/-! ### Download (R345, R412, R413) -/

/-- UPDATE_BEGIN. -/
def State.decideUpdateBegin (s : State) (q : Req) : State :=
  let t := q.p0
  let h := q.payload
  let ok := targetOk t && h.length == 512 && u8 h 8 == t && upBlocks h != 0 && upBlocks h ≤ maxBlocks t
  s.mgCommand q 0x0701 (s.judge q 0x0701 false (!(t == 1 && s.onTrial)) (some .maintainer) false ok) (fun s =>
    let u := s.target t
    if 1 ≤ u.stage && u.stage ≤ 3 && u.header = h then
      let s1 := s.modTarget t (fun u => { u with chunk := 0, chunks := [] })
      (s1.event 0xB001 .mg .info t (upBlocks h) u.good).answer 0x0701 q .ok u.good
    else
      let s1 := s.modTarget t (fun u => { u with header := h, table := [], good := 0, chunk := 0, chunks := [] })
      ((s1.setStage t 1).event 0xB001 .mg .info t (upBlocks h) 0).answer 0x0701 q .ok 0)

/-- The size of a block of the image of a header: 65,536, but the last block by CONTENT_SIZE (R407). -/
def blockSize (h : List Byte) (n : Nat) : Nat :=
  let rest := upContent h - 65536 * (upBlocks h - 2)
  if n ≠ 0 && n + 1 = upBlocks h && 1 ≤ rest && rest ≤ 65536 then rest else 65536

/-- The CRC that a block must have: TABLE_CRC, or its entry in block 0 (R408, R413). -/
def UpdateTarget.blockCrc (u : UpdateTarget) (n : Nat) : Word :=
  if n = 0 then word (u32 u.header 32) else word (u32 u.table (4 * n))

/-- A block that passed, stored and counted (R410, R413). -/
def UpdateTarget.store (u : UpdateTarget) (n : Nat) (b : List Byte) : UpdateTarget :=
  let u1 := if n = 0 then { u with table := b }
    else u.setBank u.inactive (padTo (65536 * (n - 1)) (u.bank u.inactive) ++ b)
  { u1 with good := n + 1, chunk := 0, chunks := [] }

/-- The end of a download (R413). -/
def State.downloaded (s : State) (t : Nat) : State :=
  let h := (s.target t).header
  ((s.modTarget t (fun u => u.setImage u.inactive (upVersion h) (crc32c h))).setStage t 2).event 0xB003 .mg .info t
    (upVersion h)

/-- UPDATE_DATA. -/
def State.decideUpdateData (s : State) (q : Req) : State :=
  let t := q.p1
  let pos := q.p0 % 65536 * 32 + q.p0 / 65536
  let n := q.payload.length
  let ok := targetOk t && q.p0 < 2 ^ 21 && 1 ≤ n && n ≤ 2048
  s.mgCommand q 0x0702 (s.judge q 0x0702 false true (some .maintainer) false ok) (fun s =>
    let u := s.target t
    let expected := u.good * 32 + u.chunk
    if u.stage ≠ 1 then (s.lastReason t 0x0718).answer 0x0702 q .refused 0x0718 0xFFFFFFFF
    else if pos ≠ expected then (s.lastReason t 0x0718).answer 0x0702 q .refused 0x0718 expected
    else
      let size := blockSize u.header u.good
      let left := size - 2048 * u.chunk
      if n ≠ Nat.min 2048 left then s.answer 0x0702 q .badParam
      else if left ≤ 2048 then
        let b := u.chunks ++ q.payload
        if crc32c b = u.blockCrc u.good then
          let s1 := s.modTarget t (fun u => u.store u.good b)
          (if u.good + 1 = upBlocks u.header then s1.downloaded t else s1).answer 0x0702 q .ok
        else
          ((s.modTarget t (fun u => { u with chunk := 0, chunks := [] })).event 0xB002 .mg .info t u.good).answer 0x0702 q
            .resend u.good 1
      else
        (s.modTarget t (fun u => { u with chunk := u.chunk + 1, chunks := u.chunks ++ q.payload })).answer 0x0702 q .ok)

◆ WHAT YOU HAVE TO DO:
Please find, in the entries above, every line where "upVersion" occurs, and copy it.

◆ ANSWER TO THIS EXERCISE:
  ((s.modTarget t (fun u => u.setImage u.inactive (upVersion h) (crc32c h))).setStage t 2).event 0xB003 .mg .info t
    (upVersion h)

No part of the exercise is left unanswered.